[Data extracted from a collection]

----

-- ==== Sys2Proof/Tests/Slice0.lean ====
section
/-! SUPPORT. Tests of one step or one decoding each, expected values from the spec (95_test_vectors.md unless said), and for
every statement that has hypotheses a witness that meets them. -/

namespace Sys2Proof.Tests

open Sys2Proof.Machine Sys2Proof.Statements

/-- A state with these CRCV registers and port items, CRCV to move. -/
def crcvAt (u : Crcv) (items : List Item) : State :=
  { State.reset with crcv := u, crcvIn := { items := items, gate := .accepting }, agenda := [.crcv] }

/-- A state with these RECON registers, `PIX` and port items, RECON to move. -/
def reconAt (u : Recon) (pix : Memory) (items : List Item) : State :=
  { State.reset with recon := u, pix := pix, reconIn := { items := items, gate := .accepting }, agenda := [.recon] }

/-- The state of a machine in which the host does `op` next. -/
def hostAt (s : State) (op : HostOp) : State := { s with agenda := [.host op] }

/-- The next state of an answer, if there is one. -/
def nextOf : Result → Option State
  | .next t => some t
  | .fault _ => none
  | .refused _ => none

/-- RECON in a 2 by 5 image, as in program P5, at a position. -/
def p5 (f : Byte) (r c : Nat) : Recon :=
  { Recon.reset with
    phase := .data, width := 2#32, height := 5#32, row := BitVec.ofNat 32 r, col := BitVec.ofNat 34 c, f := f }

/-! ### Well-formedness: each check refuses an ill-formed term -/

theorem test_wf_refuses_other_end : (Instr.recOther 0x49454E44#32).wf Config.default = false := by decide
theorem test_wf_refuses_other_idat : (Instr.recOther 0x49444154#32).wf Config.default = false := by decide
theorem test_wf_refuses_idat_shadowed : Instr.recIdat.wf { Config.default with tagIdat := 0x49454E44#32 } = false := by
  decide
theorem test_wf_accepts_other : (Instr.recOther 0x69656E64#32).wf Config.default = true := by decide
theorem test_wf_refuses_short_row : Row.wf 1#32 { filter := .sub, samples := [1#8, 2#8, 3#8] } = false := by decide
theorem test_wf_refuses_long_row : Row.wf 1#32 { filter := .sub, samples := [1#8, 2#8, 3#8, 4#8, 5#8] } = false := by decide
/-- A payload of 2^32 bytes has no length field (30_encoding.md R63); said of the length, which no test can write out. -/
theorem test_wf_refuses_long_payload (r : Record) (h : r.payload.length = 2 ^ 32) : r.wf = false := by
  simp [Record.wf, h]

/-! ### Decoding: words written out from 30_encoding.md R64, R67, R71 -/

theorem test_decode_rec_end : decode Config.default (.record 0x49454E44#32) = .ok .recEnd := by decide
theorem test_decode_rec_idat : decode Config.default (.record 0x49444154#32) = .ok .recIdat := by decide
theorem test_decode_rec_other : decode Config.default (.record 0x49484452#32) = .ok (.recOther 0x49484452#32) := by decide
/-- V-REC-6: all 32 bits are compared. -/
theorem test_decode_rec_lower_case : decode Config.default (.record 0x69656E64#32) = .ok (.recOther 0x69656E64#32) := by
  decide
theorem test_decode_flt_none : decode Config.default (.row 0b00000000#8 0xDE#8) = .ok (.fltNone 0xDE#8) := by decide
theorem test_decode_flt_sub : decode Config.default (.row 0b00000001#8 0xF8#8) = .ok (.fltSub 0xF8#8) := by decide
theorem test_decode_flt_up : decode Config.default (.row 0b00000010#8 0x01#8) = .ok (.fltUp 0x01#8) := by decide
theorem test_decode_flt_avg : decode Config.default (.row 0b00000011#8 0x0A#8) = .ok (.fltAvg 0x0A#8) := by decide
theorem test_decode_flt_paeth : decode Config.default (.row 0b00000100#8 0x05#8) = .ok (.fltPaeth 0x05#8) := by decide
theorem test_decode_flt_illegal : decode Config.default (.row 0b00000101#8 0#8) = .error (.unknownFilterType 5#8) := by decide
theorem test_decode_crcv_clear : decode Config.default (.command 0x00 0b10#32) = .ok .crcvClear := by decide
/-- R159: both bits. -/
theorem test_decode_crcv_both : decode Config.default (.command 0x00 0b11#32) = .ok .crcvClear := by decide
theorem test_decode_crcv_start : decode Config.default (.command 0x00 0b01#32) = .ok .crcvStart := by decide
theorem test_decode_recon_clear : decode Config.default (.command 0x10 0b10#32) = .ok .reconClear := by decide
theorem test_decode_recon_start : decode Config.default (.command 0x10 0xFFFFFFFD#32) = .ok .reconStart := by decide
theorem test_decode_cfg_width : decode Config.default (.command 0x14 0x7#32) = .ok (.cfgWidth 7#32) := by decide
theorem test_decode_cfg_height : decode Config.default (.command 0x15 0x0#32) = .ok (.cfgHeight 0#32) := by decide
theorem test_decode_no_command : decode Config.default (.command 0x10 0xFFFFFFFC#32) = .error (.noOperation 0x10) := by decide
theorem test_decode_read_only : decode Config.default (.command 0x16 1#32) = .error (.readOnlyRegister 0x16) := by decide
theorem test_decode_reserved : decode Config.default (.command 0x0F 1#32) = .error (.reservedRegister 0x0F) := by decide

/-- R72: `REC.END` on the port. -/
theorem test_encode_end_record : Line.items Config.default .endMarker = byteItems
    [0x00#8, 0x00#8, 0x00#8, 0x00#8, 0x49#8, 0x45#8, 0x4E#8, 0x44#8, 0xAE#8, 0x42#8, 0x60#8, 0x82#8] := by decide +kernel

/-- V-STEP-1's record. -/
theorem test_encode_record : encodeRecord { tag := 0x49444154#32, payload := [0xAA#8, 0xBB#8, 0xCC#8], checksum := 0xB8C66FFC#32 } =
    [0x00#8, 0x00#8, 0x00#8, 0x03#8, 0x49#8, 0x44#8, 0x41#8, 0x54#8, 0xAA#8, 0xBB#8, 0xCC#8, 0xB8#8, 0xC6#8, 0x6F#8,
     0xFC#8] := by decide

theorem test_parse_truncated : parseRecord [0x00#8, 0x00#8, 0x00#8, 0x01#8, 0x49#8, 0x44#8, 0x41#8, 0x54#8, 0xAA#8, 0xBB#8,
    0xCC#8, 0xB8#8] = .error .truncated := by decide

----

» **Exercise directions**: Using the records above, restate word for word the lines from the one with "are compared. -/" through the one with "theorem test_decode_flt_none : decode", both included.

» **Result for this exercise**:
/-- V-REC-6: all 32 bits are compared. -/
theorem test_decode_rec_lower_case : decode Config.default (.record 0x69656E64#32) = .ok (.recOther 0x69656E64#32) := by
  decide
theorem test_decode_flt_none : decode Config.default (.row 0b00000000#8 0xDE#8) = .ok (.fltNone 0xDE#8) := by decide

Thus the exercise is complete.